A “long-term, bipartisan failure” to fund CSIRO adequately has left the national research agency in crisis, a Senate inquiry has found in launching its final report, amidst pleas for a “permanent uplift” in funding.

The inquiry – prompted by CSIRO’s November announcement that it would cut 818 jobs and pursue over 300 more research redundancies, despite a $233 million funding boost – flagged “serious concerns about the long-term financial viability of the organisation.”

Last year, CSIRO – whose funding rose by just 1.3 per cent annually for the last 15 years, as inflation grew at 2.7 per cent – said its viability requires over $80 million to be invested annually into “essential infrastructure and technology” for the next decade.

The agency’s workforce, the Senate inquiry report found, is “experiencing deep levels of frustration and distress” over not only their job security but concerns that CSIRO funding “has not kept pace with the requirements of a modern, effective national science agency.”

“Time and again, the committee was told that staff feel they are not being adequately consulted or heard regarding CSIRO’s direction and future,” the report notes, warning that “CSIRO cannot afford to alienate the very people it relies on to deliver its mandate.”

The report offers six recommendations, including urging the government to “clarify” whether CSIRO staff can expect further funding cuts or job losses – a call that Labor rejected – and that it “continues to engage with CSIRO regarding financial sustainability”.

CSIRO should “continue to engage with” staff disgruntled by a lack of dialogue, the report recommended, as well as publicly advise “how Australia’s sovereign, public research capability will be protected in the face of funding cuts and job losses.”

It also encouraged the government to address the recommendations of the recent Strategic Examination of Research and Development (SERD), and “engage with CSIRO about its strategic direction” in light of the SERD findings.

The SERD report published in March made 20 recommendations, warning “talent is critical” and that Australian R&D “will stall without better connections to investors and capital.”

Death by a thousand cuts

A Greens dissent on the CSIRO inquiry by committee member Senator Barbara Pocock flagged the “systemic erosion of Australia’s public science capability” on both sides of the aisle.

The report’s recommendations “do not reflect the evidence received and set out in this inquiry’s report,” the dissent said, noting the “steady squeeze” as CSIRO resources are “diverted away from long-term, nationally significant science toward covering basic operational and infrastructure costs.”

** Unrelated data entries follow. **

-- ==== Sys2Proof/Syntax.lean ====
section
/-! DEFINITION. The syntax: one constructor for every row of the table of operations and events.

The first 200 constructors are the 32-bit instructions of R128 to R140, the next sixteen the compact forms of R133;
the rest are the events, commands, doorbells and messages of the table, each whole and indivisible.
`st` is STALL (R125), `la`, `lb` and `ld` are the LAST bits (R126). -/
namespace Sys2Proof

/-- A mixed field (R127): a lane register V0-V63 or a uniform register S0-S63. -/
inductive Mixed where
  | v (r : Fin 64)
  | s (r : Fin 64)
  deriving DecidableEq, Repr

/-- The conditions of ICMP (R138, R201). -/
inductive ICnd where
  | eq | ne | lt | le | gt | ge
  deriving DecidableEq, Repr

/-- The conditions of FCMP (R203). -/
inductive FCnd where
  | eq | ne | lt | le | gt | ge | un | or
  deriving DecidableEq, Repr

/-- Rounding modes, with the values of R138 and of RND in R82. -/
inductive RMode where
  | rn | rz | rp | rm
  deriving DecidableEq, Repr

/-- The atomic operations of R132 and R225. -/
inductive Aop where
  | addN32 | minI32 | minN32 | maxI32 | maxN32 | and | or | xor | exch | cas | addF32
  deriving DecidableEq, Repr

/-- The orderings of R99 and R132. -/
inductive MemOrd where
  | rlx | acq | rel | ar
  deriving DecidableEq, Repr

/-- The orderings a FENCE takes (R104, R139). -/
inductive FenceOrd where
  | acq | rel | ar
  deriving DecidableEq, Repr

/-- The scopes of R98, narrowest first. -/
inductive Scope where
  | thr | grp | team | core | die | dev | sys
  deriving DecidableEq, Repr

/-- Who issues an instruction: a group of a core, or the matrix or copy stream on a core's sequencers (R268). -/
inductive Agent where
  | group (core : Fin 128) (gid : Fin 128)
  | stream (core : Fin 128) (copy : Bool)
  deriving DecidableEq, Repr

/-- How a CXL or peer completion ends (R313). -/
inductive CxlStatus where
  | ok | abort | unsupported | poisoned
  deriving DecidableEq, Repr

/-- A register that software writes: a privileged register by selector (R296, R361, R392, R395), a front-end aperture
register by offset (R315, R351, R371, R398), or a mailbox register (R385). -/
inductive RegAddr where
  | core (c : Fin 128) (sel : BitVec 10)
  | die (d : Fin 4) (sel : BitVec 10)
  | frontEnd (d : Fin 4) (off : BitVec 16)
  | mailbox (off : BitVec 16)
  deriving DecidableEq, Repr

/-- A word of an ECC-protected array (R390): the array number, the global core or die it belongs to, and ADDR. -/
structure ArrayLoc where
  arr : Fin 8
  core : Fin 128
  addr : BitVec 48
  deriving DecidableEq, Repr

“Taken together,” it said, “it’s clear that CSIRO is not being funded to maintain a fit-for-purpose capability [but] being forced into a cycle of internal cuts, short-term trade-offs, and erosion of long-term capacity.

“It’s chronic underfunding masked as strategic reform.”

Pocock didn’t mince words outside the committee room either, calling the major parties’ responses to the inquiry’s evidence “pathetic” and “frankly shameful.”

“Australia is not just underfunding science,” she said, but “dismantling the workforce and capability needed to confront the defining challenges of this century.”

That workforce is seeing not only the axing of hundreds of scientists, but the departure of executives like digital and manufacturing research chiefs Dr Jon Whittle and Dr Marcus Zipper, who resigned from CSIRO in November.

“Specialised scientific expertise takes years, often decade to build,” Pocock said, and “once lost, it cannot be quickly or easily replaced.”

Where to from here?

The report offers little to a government that blamed previous governments for CSIRO’s malaise, insisting that it “has not cut the CSIRO’s funding” while claiming allegations of poor economic management “are not supported by the evidence”.

However, the inquiry has provided catharsis for Australia’s scientific and research community – which lodged 88 submissions – and in diverting attention from staff cuts to long-term strategic issues.

A new Science & Technology Australia (STA) analysis found declining interest in STEM subjects among school students, growing dependence on overseas workers, and a lack of funding certainty and sustainability driving one in three STEM workers to ponder leaving.

“We need more STEM professionals, but we’re struggling to retain the ones we already have and that’s a direct result of decades-long underinvestment,” STA CEO Ryan Winn said.

He called for action on the SERD recommendations and said “backing CSIRO means backing the workforce, capability and innovation that will drive Australia’s future prosperity.”

With Australia’s R&D investment of 1.69 per cent of GDP well behind the OECD average of 2.7 per cent, there’s much to be done.